/-- R82, R83, R101: an abandoned attempt; the eighth in a row brings the LINE block, and the count returns to 0.
R92, R99, R100, R101: the transmit guard cuts what has been driven for 10 ms, and BABBLE appears. -/
def Obligations.TransmissionsGivenUp : Prop :=
  (∀ (s : State) (x : Transmission) (f : Frame), s.held = false → s.rlc.tx = some x → x.frame = some f →
    (s.rlc.abandoned < 7 →
      (x.source = .zoneState ∨ x.source = .directory ∨
        (x.source = .control ∧ ∀ h rest, s.rlc.control = h :: rest → h.withdrawn = false) ∨
        (x.serviceLive = true ∧ ∃ c b, x.source = .tile c b)) →
      exec .attemptAbandoned s = .next (settle s { s with
        rlc := { s.rlc with
          tx := none
          burst := none
          yieldDue := false
          phase := .receiving
          abandoned := s.rlc.abandoned + 1
          counters := { s.rlc.counters with collisions := min 65535 (s.rlc.counters.collisions + 1) } } })) ∧
    (s.rlc.abandoned = 7 →
      ∃ u, exec .attemptAbandoned s = .next (settle s u) ∧ AfterOnset s u ∧ BlockNoticed .line s u ∧
        u.rlc.blocks = { s.rlc.blocks with line := true } ∧ u.rlc.lineTimer = some s.clock ∧ u.rlc.abandoned = 0 ∧
        u.rlc.counters = { s.rlc.counters with collisions := min 65535 (s.rlc.counters.collisions + 1) })) ∧
  (∀ (s : State) (x : Transmission), s.held = false → s.rlc.tx = some x → 10 ≤ s.clock - x.start →
    ∃ u, exec .transmitGuardCut s = .next (settle s u) ∧ AfterOnset s u ∧ BlockNoticed .babble s u ∧
      u.rlc.counters = { s.rlc.counters with guardCuts := min 65535 (s.rlc.counters.guardCuts + 1) } ∧
      u.rlc.blocks = { s.rlc.blocks with
        babble := true, silenced := s.rlc.blocks.silenced || decide (2 ≤ s.rlc.babbleCount) } ∧
      u.rlc.babbleCount = min 3 (s.rlc.babbleCount + 1) ∧ u.rlc.babbleTimer = some s.clock ∧
      u.rlc.babbleDecay = some s.clock ∧ u.rlc.abandoned = s.rlc.abandoned ∧ u.rlc.lastOrigins = s.rlc.lastOrigins)

/-- R93: the receiver discards a frame at its first failure and counts it. The model's choices: one row carries all the bytes
up to the discard (log 24), and a truncated frame's row may come before idle detection or after it (log 38). -/
def Obligations.ReceiverDiscards : Prop :=
  ∀ (s : State) (bytes : List LineByte), s.held = false → s.receives = true →
    let gone := fun (phase : RiserPhase) (k : LinkCounters) =>
      { s with rlc := { s.rlc with tx := none, burst := none, yieldDue := false, phase := phase, counters := k } }
    let v := bytes.map (·.value)
    let len := halfAt v 4
    (∀ b rest, bytes = b :: rest → b.value ≠ 0xA5#8 →
      exec (.receiveFailure bytes) s =
        .next (gone .awaitIdle { s.rlc.counters with badStart := min 65535 (s.rlc.counters.badStart + 1) })) ∧
    (∀ b rest, bytes = b :: rest → b.value = 0xA5#8 →
      ((∃ x ∈ bytes.take 6, x.framingError = true) →
        exec (.receiveFailure bytes) s = .next
          (gone .awaitIdle { s.rlc.counters with framingError := min 65535 (s.rlc.counters.framingError + 1) })) ∧
      ((∀ x ∈ bytes.take 6, x.framingError = false) → 6 ≤ bytes.length →
        (416 < len →
          exec (.receiveFailure bytes) s =
            .next (gone .awaitIdle { s.rlc.counters with badLength := min 65535 (s.rlc.counters.badLength + 1) })) ∧
        (len ≤ 416 → (∃ x ∈ bytes.take (8 + len), x.framingError = true) →
          exec (.receiveFailure bytes) s = .next
            (gone .awaitIdle { s.rlc.counters with framingError := min 65535 (s.rlc.counters.framingError + 1) }))) ∧
      ((∀ x ∈ bytes, x.framingError = false) →
        (∀ phase : RiserPhase, (bytes.length < 6 ∨ (len ≤ 416 ∧ bytes.length < 8 + len)) →
          phase = (match s.rlc.phase with | .idle n => .idle n | _ => .quiet) →
          exec (.receiveFailure bytes) s =
            .next (gone phase { s.rlc.counters with truncated := min 65535 (s.rlc.counters.truncated + 1) })) ∧
        (len ≤ 416 → bytes.length = 8 + len →
          ((crc16 (slice v 1 (5 + len))).toNat ≠ halfAt v (6 + len) →
            exec (.receiveFailure bytes) s =
              .next (gone .quiet { s.rlc.counters with badCrc := min 65535 (s.rlc.counters.badCrc + 1) })) ∧
          ((crc16 (slice v 1 (5 + len))).toNat = halfAt v (6 + len) →
            byteAt v 1 ∉ [0x31, 0x32, 0x33, 0x41, 0x42, 0x43, 0x44, 0x51] →
            exec (.receiveFailure bytes) s =
              .next (gone .quiet { s.rlc.counters with unknownKind := min 65535 (s.rlc.counters.unknownKind + 1) })))))

/-! ## Frames from peers -/

/-- R50, R78, R85, R94 to R96, R98 to R101: a well-formed frame that is no peer's for this station: a duplicate event for its
own address as origin, misdirected, not for this station, or of no valid origin. The model's choices: an origin of 64 to 255
is accepted and counted unplaced as 0 and 63 are, and leaves the last origins (log 42); a SHEET TILE's more-follows byte
above 1 is taken as clear for the yield decision (log 43). -/
def Obligations.FramesOfNoPeer : Prop :=
  ∀ (x dest : Byte) (payload : List Byte) (s v : State) (c : Instr) (cls : AccessClass) (broadcast yields : Bool),
    s.held = false → s.receives = true →
    (c, cls, broadcast, yields) ∈
      [(Instr.zoneState .alarm x dest payload, AccessClass.alarm, true, false),
       (.zoneState .routine x dest payload, .routine, true, false), (.directory x dest payload, .routine, true, false),
       (.sheetRequest x dest payload, .control, false, false), (.sheetRefuse x dest payload, .control, false, false),
       (.sheetCancel x dest payload, .control, false, false),
       (.sheetTile x dest payload, .bulk, false,
         decide (byteAt payload 13 = 1) && s.rlc.alarmPending && !s.rlc.blocks.any),
       (.markAck x dest payload, .control, true, false), (.markAttendOn x dest payload, .control, true, false),
       (.markAttendOff x dest payload, .control, true, false)] →
    v = { s with
      rlc := { s.rlc with
        tx := none, burst := none, yieldDue := yields, phase := .quiet
        lastOrigins := if 1 ≤ x.toNat ∧ x.toNat ≤ 62 then s.rlc.lastOrigins.set cls x.toNat else s.rlc.lastOrigins } } →
    let counted := fun (f : LinkCounters → LinkCounters) => { v with rlc := { v.rlc with counters := f v.rlc.counters } }
    let wrong := if broadcast then dest.toNat ≠ 63 else dest.toNat = 0 ∨ 62 < dest.toNat
    (x.toNat = s.address →
      (s.rlc.blocks.duplicate = true →
        exec c s = .next (settle s { v with
          rlc := { v.rlc with
            duplicateHold := some s.clock
            counters := { v.rlc.counters with
              duplicateEvents := min 65535 (s.rlc.counters.duplicateEvents + 1) } } })) ∧
      (s.rlc.blocks.duplicate = false →
        ∃ u, exec c s = .next (settle s u) ∧ AfterOnset v u ∧ BlockNoticed .duplicate s u ∧
          u.rlc.counters = { s.rlc.counters with
            duplicateEvents := min 65535 (s.rlc.counters.duplicateEvents + 1) } ∧
          u.rlc.blocks = { s.rlc.blocks with
            duplicate := true, silenced := s.rlc.blocks.silenced || decide (2 ≤ s.rlc.duplicateCount) } ∧
          u.rlc.duplicateCount = min 3 (s.rlc.duplicateCount + 1) ∧ u.rlc.duplicateHold = some s.clock ∧
          u.rlc.duplicateDecay = some s.clock ∧ u.rlc.lastOrigins = v.rlc.lastOrigins)) ∧
    (x.toNat ≠ s.address →
      (wrong →
        exec c s = .next (settle s (counted fun k => { k with misdirected := min 65535 (k.misdirected + 1) }))) ∧
      (¬wrong → dest.toNat ≠ s.address → dest.toNat ≠ 63 →
        exec c s = .next (settle s (counted fun k => { k with notForThis := min 65535 (k.notForThis + 1) }))) ∧
      (¬wrong → (dest.toNat = s.address ∨ dest.toNat = 63) → (x.toNat = 0 ∨ 62 < x.toNat) →
        exec c s = .next (settle s { counted fun k => { k with accepted := min 65535 (k.accepted + 1) } with
          peers := { s.peers with unplacedFrames := min 65535 (s.peers.unplacedFrames + 1) } })))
▬▬▬▬▬▬
- ABOUT THIS TASK -
Lines from the beginning of the data above through the line containing "u.rlc.abandoned = 0 ∧" are to be returned exactly, and no others.

- SOLUTION TO THE EXERCISE -
/-- R82, R83, R101: an abandoned attempt; the eighth in a row brings the LINE block, and the count returns to 0.
R92, R99, R100, R101: the transmit guard cuts what has been driven for 10 ms, and BABBLE appears. -/
def Obligations.TransmissionsGivenUp : Prop :=
  (∀ (s : State) (x : Transmission) (f : Frame), s.held = false → s.rlc.tx = some x → x.frame = some f →
    (s.rlc.abandoned < 7 →
      (x.source = .zoneState ∨ x.source = .directory ∨
        (x.source = .control ∧ ∀ h rest, s.rlc.control = h :: rest → h.withdrawn = false) ∨
        (x.serviceLive = true ∧ ∃ c b, x.source = .tile c b)) →
      exec .attemptAbandoned s = .next (settle s { s with
        rlc := { s.rlc with
          tx := none
          burst := none
          yieldDue := false
          phase := .receiving
          abandoned := s.rlc.abandoned + 1
          counters := { s.rlc.counters with collisions := min 65535 (s.rlc.counters.collisions + 1) } } })) ∧
    (s.rlc.abandoned = 7 →
      ∃ u, exec .attemptAbandoned s = .next (settle s u) ∧ AfterOnset s u ∧ BlockNoticed .line s u ∧
        u.rlc.blocks = { s.rlc.blocks with line := true } ∧ u.rlc.lineTimer = some s.clock ∧ u.rlc.abandoned = 0 ∧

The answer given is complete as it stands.